3. Fighting With Other Males
Your male cat in heat may not just run away from home but could also engage in fights with other males in pursuit of mating opportunities.
Male cats in heat become more aggressive and want to compete with other cats to get their mate.
This also puts your cat in danger, and this is another reason why you might want to consider neutering, since, once again, this is the most effective way to keep your cat out of a fight with other males.
4. Loud Vocalization
An additional sign that will help you’ll recognize your cat is in heat is loud yowling.
Male cats do this to attract nearby females to mate. Females in heat will usually respond to this calling, which will cause your male to become even louder and more persistent!
This vocalization will be different from a normal cat’s meowing – it will be very loud and it might even sound like the cat’s in pain.
How To Help A Male Cat In Heat?
Loud vocalization, running away from home, and getting into fights with other cats isn’t something a cat owner would like to deal with.
Luckily, there are ways to help your male cat in heat, such as keeping him indoors, to prevent him getting hurt or lost outside.
Furthermore, it’s essential to provide your cat with enough physical and mental stimulation, to distract him from unwanted behaviors.
Still, the only way to be certain your cat will stop showing signs of heat is by neutering him.
Why Neuter A Cat?
Neutering is a standard procedure nowadays, and cats are expected to fully recover within 7 days.
Most cats become very active soon after neutering, so, you don’t have to worry whether this surgery will have consequences on your cat’s activity levels.
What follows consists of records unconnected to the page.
-- ==== Sys2Proof/Machine/Sched.lean ====
section
/-! DEFINITION. Policing, shaping and scheduling (chapter 10), with the carry check at egress (chapter 11):
buckets, colours, gates, eligibility, the pick, transmission and its end. -/

namespace Sys2Proof.Machine

/-! ## The beat -/

/-- Beat length of a code in nanoseconds (R131). -/
def beatNsOf (code : Nat) : Nat := [25000, 50000, 100000, 125000].getD code 50000

/-- The beat length in use, in nanoseconds. -/
def beatNs (s : State) : Nat := beatNsOf (fld s R_TIME_BEAT 0 2)

/-- The beat source (R133): local time while the domain named is OFF, and until start-up step 7 (R153). -/
def beatSource (s : State) : Nat :=
  let d := fld s R_TIME_BEAT 5 2
  if d < 3 ∧ ¬ domOff s d ∧ s.power.phase = .awake then d else 3

/-- The number of the present beat in beat-source time; a boundary lies on the tick nearest to its multiple (R133). -/
def beatIndex (s : State) : Nat := (domNs s (beatSource s) + 2) / beatNs s

/-! ## Refill (R286) -/

/-- `refill` of R286 on an integer and a fractional part.
Mark: DEDUCED (log entry 39). -/
def refill (t f rate bs b : Nat) : Nat × Nat :=
  let f := f + rate % b
  let t := t + rate / b
  let (t, f) := if f ≥ b then (t + 1, f - b) else (t, f)
  if t ≥ bs then (bs, 0) else (t, f)

/-- `n` refills in a row. -/
def refillN : Nat → Nat → Nat → Nat → Nat → Nat → Nat × Nat
  | 0, t, f, _, _, _ => (t, f)
  | n + 1, t, f, rate, bs, b => let (t, f) := refill t f rate bs b; refillN n t f rate bs b

/-- Beats per second in use. -/
def bps (s : State) : Nat := fld s R_POL_BPS 0 16

/-- A bucket register, [31:16] whole tokens and [15:0] the fraction, refilled `n` times. -/
def bucketN (n : Nat) (w : Word) (rate bs b : Nat) : Word :=
  let (t, f) := refillN n (bitsOf w 16 16) (bitsOf w 0 16) rate bs b
  fieldVal 16 16 t ||| fieldVal 0 16 f

/-- The valid policers. -/
def polsValid (s : State) : List Nat :=
  s.rf.filterMap fun x => if x.1 / 8192 = R_POL_CFG ∧ bitsOf x.2 2 1 = 1 then some (x.1 % 8192) else none

/-- Refill policer `k`, `n` times. -/
def refillPol (s : State) (k n : Nat) : State :=
  let b := bps s
  let s := wri s R_POL_TC k (bucketN n (rdi s R_POL_TC k) (fldi s R_POL_CIR k 0 24) (fldi s R_POL_BS k 0 16) b)
  wri s R_POL_TP k (bucketN n (rdi s R_POL_TP k) (fldi s R_POL_PIR k 0 24) (fldi s R_POL_BS k 16 16) b)

/-- RATE of a shaper (R296); 0 is off. -/
def shRate (s : State) (e q : Nat) : Nat := fldi s (R_SCH_Q_RATE + 8 * q) e 0 24

/-- The shapers that are on, as egress and queue. -/
def shapersOn (s : State) : List (Nat × Nat) :=
  s.rf.filterMap fun x =>
    let a := x.1 / 8192
    if R_SCH_Q_RATE ≤ a ∧ a < R_SCH_Q_RATE + 64 ∧ (a - R_SCH_Q_RATE) % 8 = 0 ∧ bitsOf x.2 0 24 ≠ 0 then
      some (x.1 % 8192, (a - R_SCH_Q_RATE) / 8) else none

/-- Refill a shaper `n` times. -/
def refillSh (s : State) (e q n : Nat) : State :=
  let a := R_SCH_Q_BURST + 8 * q
  let (t, f) := refillN n (fldi s a e 16 16) (tget 0 s.net.shFrac (qn e q)) (shRate s e q) (fldi s a e 0 16) (bps s)
  let s := setFldi s a e 16 16 t
  { s with net := { s.net with shFrac := tset 0 s.net.shFrac (qn e q) f } }

/-- The REFILL task (R138, R286): what it does not reach now it receives with the next increment. -/
def refillTask (s : State) (polMiss shMiss : List Nat) : State :=
  let due (l : List Nat) (k : Nat) : Nat := 1 + l.count k
  let old := s.time
  let s := (polsValid s).foldl (fun s k =>
    if polMiss.contains k then s else refillPol s k (due old.refillMiss k)) s
  let s := (shapersOn s).foldl (fun s x =>
    if shMiss.contains (qn x.1 x.2) then s else refillSh s x.1 x.2 (due old.shaperMiss (qn x.1 x.2))) s
  let keep (l miss : List Nat) : List Nat := miss ++ l.filter fun k => miss.contains k
  { s with time := { s.time with refillMiss := keep old.refillMiss polMiss, shaperMiss := keep old.shaperMiss shMiss } }

/-- Rescale every fraction for a new number of beats per second (R287). -/
def rescale (s : State) (new : Nat) : State :=
  let old := bps s
  let one (s : State) (a k : Nat) : State := setFldi s a k 0 16 (fldi s a k 0 16 * new / old)
  let s := (polsValid s).foldl (fun s k => one (one s R_POL_TC k) R_POL_TP k) s
  (shapersOn s).foldl (fun s x =>
    let f := tget 0 s.net.shFrac (qn x.1 x.2) * new / old
    { s with net := { s.net with shFrac := tset 0 s.net.shFrac (qn x.1 x.2) f } }) s

/-! ## Colours (R288 to R292) -/

/-- `mark` of R289 and the counters; a policer that is not valid leaves the pre-colour (R291). -/
def markFrame (s : State) (k : Nat) (pre : Colour) : Colour × State :=
  if ! bit s R_POL_CFG k 2 then (pre, s)
  else
    let pre := if bit s R_POL_CFG k 0 then pre else .green
    let tc := fldi s R_POL_TC k 16 16
    let tp := fldi s R_POL_TP k 16 16
    if pre = .red ∨ tp < 1 then (.red, statIncI s R_POL_RED k)
    else if pre = .yellow ∨ tc < 1 then (.yellow, statIncI (setFldi s R_POL_TP k 16 16 (tp - 1)) R_POL_YELLOW k)
    else (.green, statIncI (setFldi (setFldi s R_POL_TC k 16 16 (tc - 1)) R_POL_TP k 16 16 (tp - 1)) R_POL_GREEN k)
According to the VCA Animal Hospitals, there are many benefits of neutering a cat, such as:
• Population control: Your male cat can impregnate many females, so, by neutering him, you’ll be contributing to the cat population control.
• Spraying behavior is eliminated or at least reduced by neutering in around 85% of cats.
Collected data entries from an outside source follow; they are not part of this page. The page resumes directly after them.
/-- The decision of a frame. -/
def decideFrame (s : State) (p ing l : Nat) (c : Content) : Decided × State :=
  match c with
  | .eth b => decideEth s p ing b
  | c => decideBus s p ing l c

/-! ## Streams and policing (R224, R292 to R295) -/

/-- The length that MAX_SDU bounds (R295). -/
def sduLen (c : Content) : Nat :=
  match c with
  | .eth b => b.length
  | c => (dataField c).length

/-- The policer a frame meets (R292). -/
def policerOf (s : State) (d : Decided) (strEn : Bool) : Option Nat :=
  let st := streamOf s (actStream d.action)
  if strEn && bb st 3 then some (bf st 4 12)
  else if actPolEn d.action then some (actPolicer d.action)
  else d.fpol

/-- The SDU check and the policer: the frame's colour, or its drop with a sampler outcome. -/
def meter (s : State) (d : Decided) (c : Content) (pre : Colour) : Sum Nat Colour × State :=
  let strEn := actStrEn d.action
  let n := actStream d.action
  let st := streamOf s n
  if strEn && decide (bf st 16 14 ≠ 0) && decide (sduLen c > bf st 16 14) then (.inl 3, statIncI s R_POL_S_SDU_DROP n)
  else match policerOf s d strEn with
    | none => (.inr pre, s)
    | some k =>
      let (col, s) := markFrame s k pre
      if col = .red ∧ bit s R_POL_CFG k 2 ∧ redDrops s k then (.inl 3, s) else (.inr col, s)

/-- The pre-colour of a frame (R288). -/
def preColour (ing : Nat) (c : Content) (named : Fin 3) : Colour :=
  if ing ≥ 104 then (match named.val with
    | 0 => .green
    | 1 => .yellow
    | _ => .red)
  else match c with
    | .eth b => if ethDei b then .yellow else .green
    | _ => .green

/-- The sequence number of a committing frame (R264): of its stream's counter, or of its R-TAG; none as the
first part drops the frame. -/
def seqFor (s : State) (strEn : Bool) (n : Nat) (c : Content) : Bool × Option Nat × State :=
  if ! strEn then (true, none, s)
  else if strCb s n then
    (match rtagSeq c with
     | some x => (true, some x, s)
     | none => (false, none, statIncI s R_SW_S_NOTAG n))
  else if strSeq s n then
    let x := fldi s R_SW_S_SEQ n 0 16
    (true, some x, wri s R_SW_S_SEQ n (BitVec.ofNat 32 ((x + 1) % 65536)))
  else (true, none, s)

/-! ## The sampler (R275 to R277) -/

/-- Draw the gap to the next sample: uniform from 1 to 2N - 1. -/
def smpDraw (s : State) (ing : Nat) : State :=
  let n := fldi s R_SW_I_SMP ing 0 16
  if n = 0 then { s with net := { s.net with smpGap := tset 0 s.net.smpGap ing 0 } }
  else
    let (k, s) := draw s
    { s with net := { s.net with smpGap := tset 0 s.net.smpGap ing (1 + Config.freeNat k % (2 * n - 1)) } }

/-- The first gaps, drawn at start-up step 7. -/
def smpInit (s : State) : State :=
  ((List.range 104).filter fun i => decide (fldi s R_SW_I_SMP i 0 16 ≠ 0)).foldl smpDraw s

/-- The 96-byte record of a sample (R276).
Mark: DESIGN CHOICE (log entry 37). -/
def sampleRec (f : Frame) (out : Nat) : List Byte :=
  let b := carried f.content
  recHead f ++ leBytes 6 f.action.toNat ++ leBytes 1 out ++ leBytes 1 f.colour.code ++ leBytes 4 f.carry.toNat ++
  leBytes 2 (min 64 b.length) ++ leBytes 2 0 ++ padTo 64 b

/-- Count an accepted frame for the sampler, and deliver its sample to PP queue 0 when its turn comes.
Mark: DEDUCED (log entry 38). -/
def sampleStep (s : State) (ing : Nat) (f : Frame) (out : Nat) : State :=
  if ing ≥ 104 ∨ fldi s R_SW_I_SMP ing 0 16 = 0 then s
  else
    let g := tget 0 s.net.smpGap ing
    if g > 1 then { s with net := { s.net with smpGap := tset 0 s.net.smpGap ing (g - 1) } }
    else
      let s := statIncI (smpDraw s ing) R_SW_I_SAMPLED ing
      if (cellsWhere s fun f => decide (f.charge = 6)) ≥ 512 then statInc s R_SW_SMP_DROP
      else
        let (h, s) := storeFrame s { f with
          content := .eth [], cells := 1, ref := 1, owner := .pp, charge := 6, seq := none, spilled := false, bad := false, lost := 0,
          sample := sampleRec f out }
        enqueue s 105 0 h none true

/-! ## Forwarding a frame -/

/-- The semaphore of a LOCK descriptor is released when its frame commits or is abandoned, unless it has been taken
from the pipeline since (R495, R503). -/
def unlockAt (s : State) (p : Nat) (lock : Option (Nat × Nat)) : State :=
  match lock with
  | some (k, g) => if semOwner s k = 0xF0 + p ∧ semGen s k = g then semFree s k else s
  | none => s

/-- The profile an honoured action has a frame verified under (R368, R370). -/
def laProfile (s : State) (d : Decided) : Option Nat :=
  if actAuth d.action && d.out.isNone && laOn s (actStream d.action) 30 then some (actStream d.action) else none

/-- The frame of an arrival under its decision. -/
def arrivedFrame (a : Arrival) (d : Decided) (col : Colour) : Frame :=
  let strEn := actStrEn d.action
  frameFrom a.st a.content d.action (if strEn then actStream d.action else 0) strEn col none d.vid d.untag

/-- A sample whose outcome is not stated: a free value. -/
def sampleFree (s : State) (ing : Nat) (f : Frame) : State :=
  let (k, s) := draw s
  sampleStep s ing f (Config.freeNat k % 7)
• Neutered cats are less likely to show aggressive behavior, roam from home, and compete with other males.
• Neutered males cannot develop testicular cancer, and the risk of prostate problems is also reduced in them.
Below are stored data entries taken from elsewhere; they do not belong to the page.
-- ==== Sys2Proof/Machine/Background.lean ====
section
/-! DEFINITION. Background services, telemetry records, freeze, the snapshot and loopback (chapter 21). -/

namespace Sys2Proof.Machine

/-! ## Scrub (R568, R569, Table 21.2) -/

/-- Words of a scrub pass (Table 21.2). -/
abbrev scrubWords : Nat := 3127296

/-- Advance the scrub position; a new pass is counted (R568). -/
def scrubOn (s : State) (n : Nat) : State :=
  let p := s.bgs.scrubPos + min n (fld s R_BGS_CFG 0 12)
  let s := { s with bgs := { s.bgs with scrubPos := p % scrubWords } }
  statAddI s R_BGS_SCRUB_PASS 0 (p / scrubWords)

/-- Frames lose what an uncorrectable word held: the frame fails its carry check, and the cells from the failing one
to the end of its chain do not come back when it is freed. -/
def spoilFrame (s : State) (h cells : Nat) : State :=
  match frameOf s h with
  | some f => setFrame s h (some { f with bad := true, lost := max f.lost (min cells f.cells) })
  | none => s

/-- A cell header lost in both copies (Table 21.2).
Mark: DEDUCED (log entry 61). -/
def cellLost (s : State) (h : Option Nat) (k : Nat) : State :=
  let s := statInc s R_BGS_LEAK
  match h.bind fun h => (frameOf s h).map fun f => (h, f) with
  | some (h, f) => spoilFrame s h (f.cells - k)
  | none => { s with net := { s.net with leaked := s.net.leaked + 1 } }

/-- The map records that write an entry of a table: by key in the hash table, else by index.
Mark: DEDUCED (log entry 61). -/
def mapEntries (s : State) (table pipe place : Nat) (key : BitVec 64) : List Cfg :=
  s.map.filter fun c => match c with
    | .tblWrite t _ pm i e =>
      decide (t.toNat = table) && (decide (table > 2) || pm.getLsbD pipe) &&
      (if table = 2 then decide (keyNorm (((entryBits e).setWidth 128 : BitVec 128).setWidth 64) = key) else decide (i.toNat = place))
    | _ => false

/-- An entry of a table is invalidated, and its map record waits for the next FW window when it is STATIC. A lookup that
would have reached it misses (R246).
Mark: DEDUCED (log entry 61). -/
def entryLost (s : State) (table pipe place : Nat) : State :=
  if table = 2 then
    let e := hGet s pipe place
    if ! hValid e then s
    else
      let again := if hStatic e then mapEntries s 2 pipe place (hKey e) else []
      let s := hSet { s with tables := { s.tables with lostKeys := (pipe, hKey e) :: s.tables.lostKeys } } pipe place 0
      { s with bgs := { s.bgs with rewrite := s.bgs.rewrite ++ again } }
  else
    let again := mapEntries s table pipe place 0
    let s := if table = 3 ∧ bb (tget 0 s.tables.vlan place) 0 then
        { s with tables := { s.tables with lostVids := place :: s.tables.lostVids } } else s
    let s := if table < 2 then (pipeDelete s table place 0 pipe).2 else widePut s table place 0
    { s with bgs := { s.bgs with rewrite := s.bgs.rewrite ++ again } }

/-- A resequencer context is freed; what it holds is given up.
Mark: DEDUCED (log entry 38). -/
def ctxLost (s : State) (str e : Nat) : State :=
  match ctxOf s str e with
  | none => s
  | some c =>
    (c.slots.filterMap fun x => match x.2 with
      | some (.held h _) => some h
      | _ => none).foldl releaseRef (setCtx s str e none)

/-- A page of tag memory is written as zero; a page of the exchange file also sets STATE to IDLE. -/
def pageLost (s : State) (p : Nat) : State :=
  let t := (List.range 16).foldl (fun t i => tset 0 t (16 * p + i) 0) s.nfc.tag
  { s with nfc := { s.nfc with tag := t, ex := if p ≥ 256 then .idle else s.nfc.ex } }

/-- What Table 21.2 states for an uncorrectable word.
Mark: DEDUCED (log entry 61). -/
def wordLost (s : State) : UeWord → State
  | .pkt h => match h with
    | some h => spoilFrame s h 0
    | none => s
  | .pkth h k both => if both then cellLost s h k else s
  | .cmem => warmCore s
  | .entry t p place => entryLost s t p place
  | .policer n => polStart s n
  | .shaper e q =>
    let a := R_SCH_Q_BURST + 8 * q.val
    let s := setFldi s a e 16 16 (fldi s a e 0 16)
    { s with net := { s.net with shFrac := tset 0 s.net.shFrac (qn e q) 0 } }
  | .gate e => setEgr s e { egrOf s e with gRun := false, gLeft := 0 }
  | .rsq str e => ctxLost s str.toNat e
  | .tagPage p => pageLost s p
  | .vault => warmCore { s with boot := { s.boot with vaultBad := true } }

/-- Scrub skips the tag memory words inside an open exchange window (R568). -/
def skipped (s : State) : UeWord → Bool
  | .tagPage p => s.nfc.window && decide (256 ≤ p.val)
  | _ => false

/-- An error that scrub finds: counted, raised, and captured while no capture is held (R569).
Mark: DEDUCED (log entry 61). -/
def scrubErr (s : State) : ScrubErr → State
  | .ce => raise (statInc s R_BGS_SCRUB_CE) .scrubCe
  | .ue addr w =>
    if skipped s w then s
    else
    let s := raise (statInc s R_BGS_SCRUB_UE) .scrubUe
    let s := if bit s R_BGS_UE_HI 0 31 then s
      else wr (wr s R_BGS_UE_LO (addr.setWidth 32)) R_BGS_UE_HI (fieldVal 31 1 1 ||| fieldVal 0 8 (addr.toNat / 2 ^ 32))
    wordLost s w

/-! ## Calibration (R571, R572) -/

/-- A calibration result out of range. -/
def calFail (s : State) : State := raise (statInc s R_BGS_CAL_FAIL) .calFail

/-- Seconds of CAL_S in ticks. -/
def calTicks (s : State) : Nat := fld s R_BGS_CFG 16 12 * ticksPerS

/-- A round of calibration that is over begins again once per CAL_S (R571, R572).
Mark: DEDUCED (log entry 62). -/
def calRounds (s : State) : State :=
  let s := if s.bgs.calLane ≥ 96 ∧ s.bgs.calLaneAt ≤ s.time.ticks then
    { s with bgs := { s.bgs with calLane := 0, calLaneAt := s.time.ticks + calTicks s } } else s
  if s.bgs.calAdc ≥ 4 ∧ s.bgs.calAdcAt ≤ s.time.ticks then
    { s with bgs := { s.bgs with calAdc := 0, calAdcAt := s.time.ticks + calTicks s } } else s

/-- The lane that is calibrated next in this round: in ascending order, without those OFF, SHED or LATCHED; 96 when none is
left (R571). -/
def calNext (s : State) : Nat :=
  (((List.range 96).drop s.bgs.calLane).find? fun n => ! [LaneSt.off, .shed, .latched].contains (laneOf s n).st).getD 96

/-- One lane is calibrated; `ok` is that its trim lies in the range.
Mark: DEDUCED (log entry 62). -/
def laneCal (s : State) (ok : Bool) : State :=
  let n := calNext s
  let s := { s with bgs := { s.bgs with calLane := min 96 (n + 1) } }
  if n ≥ 96 ∨ ok then s else calFail s

/-- One FB channel is calibrated, unless the vault holds the ADC or the channel, either is gated, or a conversion of it
runs: it is then tried again.
Mark: DEDUCED (log entry 62). -/
def adcCal (s : State) (ok : Bool) : State :=
  let n := s.bgs.calAdc
  if n ≥ 4 || ! nwOpen s 4 || ! nwOpen s (6 + n) || (fbOf s n).conv.isSome then s
  else
    let s := { s with bgs := { s.bgs with calAdc := n + 1 } }
    if ok then s else calFail s

/-! ## Wear management (R573, R442) -/

/-- First position of the ring sector after the head's. -/
def nextSector (s : State) : Nat := (s.ledger.nextSeq + 63) / 64 * 64 % ringSize

/-- The sector after the head's sector holds something still.
Mark: DEDUCED (log entry 62). -/
def sectorDue (s : State) : Bool :=
  (List.range sectorEntries).any fun i => decide (tget LPos.empty s.ledger.ring (nextSector s + i) ≠ .empty)

/-- The sector after the head's is erased; the oldest entry is the first of the sector after it. -/
def sectorErase (s : State) : State :=
  let l := s.ledger
  let p := nextSector s
  let ring := (List.range sectorEntries).foldl (fun t i => tset LPos.empty t (p + i) .empty) l.ring
  { s with ledger := { l with ring := ring, oldest := max l.oldest ((l.nextSeq + 63) / 64 * 64 + sectorEntries - ringSize) } }

/-- An erase starts, unless one runs or the ledger's own is due first; it is suspended and resumed while flash requests
wait; at its end it is counted.
Mark: DEDUCED (log entry 62). -/
def wearStep (s : State) : WearEvt → State
  | .start k =>
    if s.bgs.eraseRun ∨ (if k.val = 0 then ¬ sectorDue s else sectorDue s) then s
    else { s with bgs := { s.bgs with eraseRun := true, eraseKind := k, suspended := false } }
  | .suspend => if s.bgs.eraseRun then { s with bgs := { s.bgs with suspended := true } } else s
  | .resume => { s with bgs := { s.bgs with suspended := false } }
  | .finish =>
    if ! s.bgs.eraseRun ∨ s.bgs.suspended then s
    else
      let s := if s.bgs.eraseKind = 0 then sectorErase s else s
      statInc { s with bgs := { s.bgs with eraseRun := false } } R_BGS_ERASE

/-- Sixty-four entries of the chain are verified; a pass that ends restarts its age. A chain found broken at the place
`brk` among them is a QUARANTINE cause (R443). -/
def chainStep (s : State) (brk : Option Nat) : State :=
  if ! ledgerLive s then s
  else match brk with
    | some k => ledgerFault { s with bgs := { s.bgs with chainRun := false, chainPos := 0 } } (s.ledger.oldest + s.bgs.chainPos + k - 1)
    | none =>
      let p := s.bgs.chainPos + 64
      if p ≥ s.ledger.nextSeq - s.ledger.oldest then
        { s with bgs := { s.bgs with chainRun := false, chainPos := 0, chainDone := s.time.ticks } }
      else { s with bgs := { s.bgs with chainRun := true, chainPos := p } }

/-- BGS_WINDOW_START (R567): the services run their shares of the window. A warm reset that an error orders ends it. -/
def execBgsWindowStart (work : BgsWork) (s : State) : Host.Outcome State Fault Refusal :=
  .next (whenRunning (begin_ s) fun s =>
    let s := work.errors.foldl (fun s e => whenRunning s fun s => scrubErr s e) (scrubOn s work.scrub)
    whenRunning s fun s =>
      let s := calRounds s
      let s := match work.lane with
        | some ok => laneCal s ok
        | none => s
      let s := match work.adc with
        | some ok => adcCal s ok
        | none => s
      let s := work.wear.foldl wearStep s
      match work.chain with
      | some brk => chainStep s brk
      | none => s)

/-! ## Telemetry (R574) -/

/-- A gauge of an accumulation. -/
def gaugeOf (t : Tab Gauge) (g : Nat) : Gauge := tget Gauge.zero t g

/-- One sample enters the accumulation; the first sets every minimum and maximum. -/
def accumulate (first : Bool) (t : Tab Gauge) (l : List Int) : Tab Gauge :=
  l.zipIdx.foldl (fun t x =>
    let g := gaugeOf t x.2
    tset Gauge.zero t x.2
      { min := if first then x.1 else min g.min x.1, max := if first then x.1 else max g.max x.1, sum := g.sum + x.1 }) t

/-- A signed number as two bytes. -/
def int2 (i : Int) : List Byte := leBytes 2 (int64 i)

/-- The bytes of a record (Table 21.4). -/
def telBytes (r : TelRec) : List Byte :=
  leBytes 4 r.beat.toNat ++ leBytes 2 r.samples ++ leBytes 2 r.missing ++ leBytes 8 0 ++
  (List.range 256).flatMap fun k =>
    let g := gaugeOf r.gauges k
    if r.samples = 0 then leBytes 6 0 else int2 g.min ++ int2 g.max ++ int2 (g.sum / r.samples)

/-- TELEM_RECORD (R574): the closed record is stored, of which the newest eight are kept. -/
def execTelemRecord (s : State) : Host.Outcome State Fault Refusal :=
  .next (whenRunning (begin_ s) fun s =>
    match s.bgs.telDue with
    | none => s
    | some r =>
      raise (statInc { s with bgs := { s.bgs with telDue := none, telRecords := (r :: s.bgs.telRecords).take 8 } } R_BGS_TELEM)
        .telemReady)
Therefore, neutering is advisable for cats, even if you have already noticed symptoms of heat in your pet.
This procedure is usually done when a cat is five to six months old, but, if he’s healthy, neutering is possible at any point in his life.
Male cats don’t go into heat naturally like their female counterparts, but they can show some typical heat symptoms, such as loud vocalization, roaming away from home, and spraying behavior. This can last anywhere from a couple of hours to even a couple of days.
You can do your best to keep your male cat indoors and keep him occupied to distract him from his sexual urges, but, there’s no guarantee your cat won’t still manage to escape.
The only certain way to prevent your male cat from showing signs of heat is by neutering him. Don’t forget it’s never too late for this procedure, just as long as your cat is healthy.
For any additional information, your veterinarian will certainly have all the answers.
 Jensen HA, Meilby H, Nielsen SS, Sandøe P. Movement Patterns of Roaming Companion Cats in Denmark—A Study Based on GPS Tracking. Animals. 2022; 12(14):1748. DOI, Retrieved August 14, 2023.